## Exercise aim:
Report the lines of the material that carry the string "groups".
::: Record set :::
/-- The array vectors of a tile are its horizontal slices. -/
theorem tileHasVector_iff {s : State} {t k : Nat} {es : ESize} (ht : t < es.bytes) (hk : k < s.svlB) :
    tileHasVector t es k = true ↔ ∃ n < s.tileDim es, k = hSliceVector t n es := by
  rw [tileHasVector, decide_eq_true_iff]
  constructor
  · rintro rfl
    refine ⟨k / es.bytes, ?_, (hSliceVector_vectorAsSlice k es).symm⟩
    rwa [Nat.div_lt_iff_lt_mul (esize_bytes_pos es), tileDim_mul]
  · rintro ⟨n, -, rfl⟩
    exact hSliceVector_mod n ht

/-- A horizontal slice reads back the vector written to it. -/
theorem readHSlice_writeHSlice {s : State} {t n : Nat} {es : ESize} {v : VecReg} (ht : t < es.bytes)
    (hn : n < s.tileDim es) (hv : lowBits s.svlBits v = v) : (s.writeHSlice t n es v).readHSlice t n es = v := by
  have hk : hSliceVector t n es < 256 := Nat.lt_of_lt_of_le (hSliceVector_lt s ht hn) (svlB_le s)
  rw [State.readHSlice, State.writeHSlice, zaVec_writeZAVec s hv _ hk, if_pos rfl]

/-! Vertical slices. -/

section VerticalSlice

variable {s : State} {es : ESize} {t n i : Nat} (v : VecReg)

/-- An element of a vertical slice lies in the horizontal slice of its number. -/
theorem elem_readVSlice (s : State) (t n : Nat) (hi : i < s.tileDim es) :
    elem (s.readVSlice t n es) i es.bits = elem (s.readHSlice t i es) n es.bits :=
  elem_buildElems _ hi (Nat.le_trans (Nat.le_of_eq (tileDim_mul_bits s es)) (svlBits_le s))

/-- A horizontal slice after a write of a vertical slice of its tile: one element is replaced. -/
theorem readHSlice_writeVSlice (ht : t < es.bytes) (hi : i < s.tileDim es) :
    (s.writeVSlice t n es v).readHSlice t i es
      = lowBits s.svlBits (setElem (s.readHSlice t i es) n es.bits (elem v i es.bits)) := by
  have hk : hSliceVector t i es < 256 := Nat.lt_of_lt_of_le (hSliceVector_lt s ht hi) (svlB_le s)
  have hslice : (hSliceVector t i es - t) / es.bytes = i := by
    rw [hSliceVector_sub, Nat.mul_div_cancel_left i (esize_bytes_pos es)]
  have hin : t ≤ hSliceVector t i es ∧ (hSliceVector t i es - t) % es.bytes = 0
      ∧ (hSliceVector t i es - t) / es.bytes < s.tileDim es :=
    ⟨Nat.le_add_right t _, by rw [hSliceVector_sub, Nat.mul_mod_right], hslice.symm ▸ hi⟩
  rw [State.readHSlice, State.writeVSlice, zaVec_mapZA s _ hk, if_pos hin, hslice]
  rfl

/-- The write of a vertical slice puts element i of the vector into horizontal slice i. -/
theorem elem_readHSlice_writeVSlice_same (ht : t < es.bytes) (hn : n < s.tileDim es) (hi : i < s.tileDim es) :
    elem ((s.writeVSlice t n es v).readHSlice t i es) n es.bits = elem v i es.bits := by
  have hend := elem_end_le_svlBits s hn
  rw [readHSlice_writeVSlice v ht hi, elem_lowBits _ hend, elem_setElem_same _ _ (Nat.le_trans hend (svlBits_le s))]

/-- It keeps the elements of every other vertical slice of the tile. -/
theorem elem_readHSlice_writeVSlice_of_ne {m : Nat} (ht : t < es.bytes) (hi : i < s.tileDim es)
    (hm : m < s.tileDim es) (hne : m ≠ n) :
    elem ((s.writeVSlice t n es v).readHSlice t i es) m es.bits = elem (s.readHSlice t i es) m es.bits := by
  rw [readHSlice_writeVSlice v ht hi, elem_lowBits _ (elem_end_le_svlBits s hm), elem_setElem_of_ne _ _ hne]

/-- A vertical slice reads back the vector written to it, element by element. -/
theorem readVSlice_writeVSlice {v : VecReg} (ht : t < es.bytes) (hn : n < s.tileDim es)
    (hv : lowBits s.svlBits v = v) : (s.writeVSlice t n es v).readVSlice t n es = v := by
  have hsvl : (s.writeVSlice t n es v).svlBits = s.svlBits := congrArg VecLen.bits (writeSlice_svl s .vertical t n es v)
  have hdim : (s.writeVSlice t n es v).tileDim es = s.tileDim es := writeSlice_tileDim s .vertical t n es es v
  have hread := lowBits_readSlice (s.writeVSlice t n es v) .vertical t n es
  rw [hsvl, ← tileDim_mul_bits s es] at hread
  rw [← tileDim_mul_bits s es] at hv
  refine eq_of_elems (Nat.mul_pos (by decide) (esize_bytes_pos es)) hread hv fun i hi => ?_
  rw [elem_readVSlice _ t n (hdim.symm ▸ hi), elem_readHSlice_writeVSlice_same v ht hn hi]

end VerticalSlice

/-! Tiles of two element sizes. -/

theorem esize_bytes_eq_two_pow (es : ESize) : ∃ k, es.bytes = 2 ^ k := by
  cases es
  · exact ⟨0, rfl⟩
  · exact ⟨1, rfl⟩
  · exact ⟨2, rfl⟩
  · exact ⟨3, rfl⟩
  · exact ⟨4, rfl⟩

theorem esize_bytes_dvd_of_le {x y : ESize} (h : x.bytes ≤ y.bytes) : x.bytes ∣ y.bytes := by
  obtain ⟨k, hx⟩ := esize_bytes_eq_two_pow x
  obtain ⟨l, hy⟩ := esize_bytes_eq_two_pow y
  rw [hx, hy] at h ⊢
  exact Nat.pow_dvd_pow 2 ((Nat.pow_le_pow_iff_right (by decide)).mp h)

/-- The number of a tile is also that of one of its array vectors, its first horizontal slice. -/
theorem tile_lt_svlB (s : State) {t : Nat} {es : ESize} (ht : t < es.bytes) : t < s.svlB :=
  hSliceVector_lt s (n := 0) ht (tileDim_pos s es)

/-- A tile of the larger element size has its array vectors all in one tile of the smaller, or none of them. -/
theorem vectorShared_iff_of_le (s : State) {x y : ESize} {a b : Nat} (hle : x.bytes ≤ y.bytes) (hb : b < y.bytes) :
    (∃ k < s.svlB, tileHasVector a x k = true ∧ tileHasVector b y k = true) ↔ b % x.bytes = a := by
  simp only [tileHasVector, decide_eq_true_eq]
  constructor
  · rintro ⟨k, -, rfl, rfl⟩
    exact Nat.mod_mod_of_dvd k (esize_bytes_dvd_of_le hle)
  · intro h
    exact ⟨b, tile_lt_svlB s hb, h, Nat.mod_eq_of_lt hb⟩

/-- The overlap formula, which puts the smaller element size first, says when two tiles share an array vector. -/
theorem tilesOverlap_iff_vectorShared (s : State) {x y : ESize} {a b : Nat} (ha : a < x.bytes) (hb : b < y.bytes) :
    tilesOverlap a x b y = true ↔ ∃ k < s.svlB, tileHasVector a x k = true ∧ tileHasVector b y k = true := by
  by_cases hle : x.bytes ≤ y.bytes
  · rw [tilesOverlap, if_pos hle, decide_eq_true_iff, vectorShared_iff_of_le s hle hb]
  · rw [tilesOverlap, if_neg hle, decide_eq_true_iff, ← vectorShared_iff_of_le s (Nat.le_of_not_le hle) ha]
    simp only [and_comm]

/-! The statements. -/

/-- Settles O41, by direction: a horizontal slice is an array vector, a vertical one is compared by elements. -/
theorem sliceReadsBackWhatWasWritten : Obligations.SliceReadsBackWhatWasWritten := by
  intro s es dir t n v ht hn hv
  refine ⟨?_, fun k _ => congrArg s.zaVec (hSliceVector_vectorAsSlice k es)⟩
  cases dir with
  | horizontal => exact readHSlice_writeHSlice ht hn hv
  | vertical => exact readVSlice_writeVSlice ht hn hv

/-- Settles O42: a write of a vertical slice replaces one element in each horizontal slice of the tile. -/
theorem verticalSliceIsElementOfEachHorizontal : Obligations.VerticalSliceIsElementOfEachHorizontal :=
  fun s _ t n _ v ht hn hi _ =>
    ⟨elem_readVSlice s t n hi, elem_readHSlice_writeVSlice_same v ht hn hi,
      fun _ hm hne => elem_readHSlice_writeVSlice_of_ne v ht hi hm hne⟩

/-- Settles O43: the size of the smaller elements divides that of the larger, and a tile number is one of the array
vectors of its tile at every SVL. -/
theorem tilesOverlapIffVectorShared : Obligations.TilesOverlapIffVectorShared :=
  fun s _ _ _ _ ha hb => ⟨tilesOverlap_iff_vectorShared s ha hb, fun _ hk => tileHasVector_iff ha hk⟩

end Sys2Proof.Proofs
end

section
/-! PROOFS. Multi-vector operands (45_multi_vector_operands.md): the slices of a tile, the groups of array vectors and
the vector registers that one operand names. The numbers of slices, groups and vectors are powers of two, as are the
sizes of a tile and of ZA storage, so what is rounded down to a multiple of one of them leaves room for that many up to
the end of its range. -/

namespace Sys2Proof.Proofs

open Sys2Proof.Machine Sys2Proof.Laws

/-! Rounding down. -/

theorem roundDown_eq_div_mul (a m : Nat) : roundDown a m = a / m * m := Nat.div_mul_self_eq_mod_sub_self.symm

theorem dvd_roundDown (a m : Nat) : m ∣ roundDown a m := Nat.dvd_sub_mod a

/-- Between a multiple of `m` and a larger one there is room for `m` numbers. -/
theorem add_le_of_dvd_of_lt {m a d : Nat} (ha : m ∣ a) (hd : m ∣ d) (hlt : a < d) : a + m ≤ d :=
  Nat.le_of_lt_add_of_dvd (Nat.add_lt_add_right hlt m) (Nat.dvd_add ha (dvd_refl m)) hd

/-! Sizes. -/

theorem sixteen_dvd_svlB (s : State) : 16 ∣ s.svlB := by unfold State.svlB; cases s.svl <;> decide

theorem sixteen_le_svlB (s : State) : 16 ≤ s.svlB := Nat.le_of_dvd (svlB_pos s) (sixteen_dvd_svlB s)

theorem svlB_lt_thirtyTwo_iff (s : State) : s.svlB < 32 ↔ s.svl = .v128 := by
  unfold State.svlB; cases s.svl <;> decide

theorem svlB_lt_sixtyFour_iff (s : State) : s.svlB < 64 ↔ s.svl = .v128 ∨ s.svl = .v256 := by
  unfold State.svlB; cases s.svl <;> decide

theorem svlB_eq_two_pow (s : State) : ∃ e, s.svlB = 2 ^ e := by
  unfold State.svlB
  cases s.svl
  · exact ⟨4, rfl⟩
  · exact ⟨5, rfl⟩
  · exact ⟨6, rfl⟩
  · exact ⟨7, rfl⟩
  · exact ⟨8, rfl⟩

theorem tileDim_eq_two_pow (s : State) (es : ESize) : ∃ e, s.tileDim es = 2 ^ e := by
  obtain ⟨e, he⟩ := svlB_eq_two_pow s
  have hdvd : s.tileDim es ∣ 2 ^ e := he ▸ Dvd.intro _ (tileDim_mul s es)
  obtain ⟨d, -, hd⟩ := (Nat.dvd_prime_pow Nat.prime_two).mp hdvd
  exact ⟨d, hd⟩

theorem groupNum_val_pos (k : GroupNum) : 0 < k.val := by cases k <;> decide

theorem groupNum_val_eq_two_pow (k : GroupNum) : ∃ e, k.val = 2 ^ e := by
  cases k
  · exact ⟨0, rfl⟩
  · exact ⟨1, rfl⟩
  · exact ⟨2, rfl⟩

theorem groupNum_mul_dvd_sixteen (ng gs : GroupNum) : ng.val * gs.val ∣ 16 := by
  cases ng <;> cases gs <;> decide

/-- A tile with enough slices for the operand is made of whole operands. -/
theorem groupNum_dvd_tileDim_of_le {s : State} {es : ESize} {k : GroupNum} (h : k.val ≤ s.tileDim es) :
    k.val ∣ s.tileDim es := by
  obtain ⟨i, hk⟩ := groupNum_val_eq_two_pow k
  obtain ⟨e, hd⟩ := tileDim_eq_two_pow s es
  rw [hk, hd] at h ⊢
  exact Nat.pow_dvd_pow 2 ((Nat.pow_le_pow_iff_right (by decide)).mp h)

/-! ZA multi-slice operands. -/

theorem multiSliceOperand_of_lt {s : State} {es : ESize} {k : GroupNum} (ws : SelReg) (offs : Nat)
    (h : s.tileDim es < k.val) : s.multiSliceOperand ws offs es k = .error .undefinedInstr := if_pos h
:::
## Task result:
/-! PROOFS. Multi-vector operands (45_multi_vector_operands.md): the slices of a tile, the groups of array vectors and
the vector registers that one operand names. The numbers of slices, groups and vectors are powers of two, as are the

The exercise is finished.